# [PROBLEM DETAILS]
Using the material below, return exactly the lines between the one holding "def RecStat.code : RecStat → BitVec 3" and the one holding "some .igmp => 2#4", inclusive, and no others.

# [EXERCISE INPUT]
-- ==== Sys2Proof/Machine/Flags.lean ====
section
/-!
DEFINITION. The block has no condition codes and no arithmetic flags (10_state.md R23). Its status is the
phase, the end status and the record status; this file gives their code numbers, the strobe an event raises,
and the result registers a record event leaves (10_state.md R30). DEDUCED that the codes no rule takes do not
exist: log entry 13.
-/

namespace Sys2Proof.Machine

/-- The value of `ST` (10_state.md R21). -/
def phaseCode : Phase → BitVec 3
  | .sCount => 0#3
  | .sLen => 1#3
  | .sPayload => 2#3
  | .sDrain => 3#3
  | .sEnd => 4#3

/-- The code of a record status (60_exceptions.md R150). -/
def RecStat.code : RecStat → BitVec 3
  | .ok => 0#3
  | .recordTooLarge => 4#3
  | .headerTooShort => 5#3

/-- The code of an end status (60_exceptions.md R150). -/
def EndCode.code : EndCode → BitVec 3
  | .ok => 0#3
  | .truncatedStream => 2#3
  | .truncatedRecord => 3#3

/-- The code of an error kind (60_exceptions.md R150). -/
def ErrorKind.code : ErrorKind → BitVec 3
  | .ioError => 1#3
  | .truncatedStream => 2#3
  | .truncatedRecord => 3#3
  | .recordTooLarge => 4#3
  | .headerTooShort => 5#3

/-- The `H_PNAME` code of an optional name (42_protocol_lookup.md R121 to R133). -/
def nameCode : Option ProtoName → BitVec 4
  | none => 0#4
  | some .icmp => 1#4
  | some .igmp => 2#4
  | some .tcp => 3#4
  | some .igrp => 4#4
  | some .udp => 5#4
  | some .gre => 6#4
  | some .esp => 7#4
  | some .ah => 8#4
  | some .skip => 9#4
  | some .eigrp => 10#4
  | some .ospf => 11#4
  | some .l2tp => 12#4

/-- The strobe that an event raises (70_reset_and_hazards.md R186). -/
def Strobes.raise (e : Event) (x : Strobes) : Strobes :=
  match e with
  | .count _ => { x with cntValid := true }
  | .record _ _ _ _ _ => { x with recValid := true }
  | .finish _ _ => { x with endValid := true }

/-- The result registers that `RecEv(idx, dlen, stat, plen, hdr)` leaves (10_state.md R28, R30): the header
registers are cleared when the header is absent. -/
def resultOf (idx dlen : U32) (stat : RecStat) (plen : U32) (hdr : Option IPv4Header) : ResultFile :=
  { rIdx := idx
    rDlen := dlen
    rStat := stat
    rPlen := plen
    rHdrv := decide (stat = .ok)
    hdr := hdr.getD .zero }

end Sys2Proof.Machine
end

# [COMPLETED EXERCISE]
def RecStat.code : RecStat → BitVec 3
  | .ok => 0#3
  | .recordTooLarge => 4#3
  | .headerTooShort => 5#3

/-- The code of an end status (60_exceptions.md R150). -/
def EndCode.code : EndCode → BitVec 3
  | .ok => 0#3
  | .truncatedStream => 2#3
  | .truncatedRecord => 3#3

/-- The code of an error kind (60_exceptions.md R150). -/
def ErrorKind.code : ErrorKind → BitVec 3
  | .ioError => 1#3
  | .truncatedStream => 2#3
  | .truncatedRecord => 3#3
  | .recordTooLarge => 4#3
  | .headerTooShort => 5#3

/-- The `H_PNAME` code of an optional name (42_protocol_lookup.md R121 to R133). -/
def nameCode : Option ProtoName → BitVec 4
  | none => 0#4
  | some .icmp => 1#4
  | some .igmp => 2#4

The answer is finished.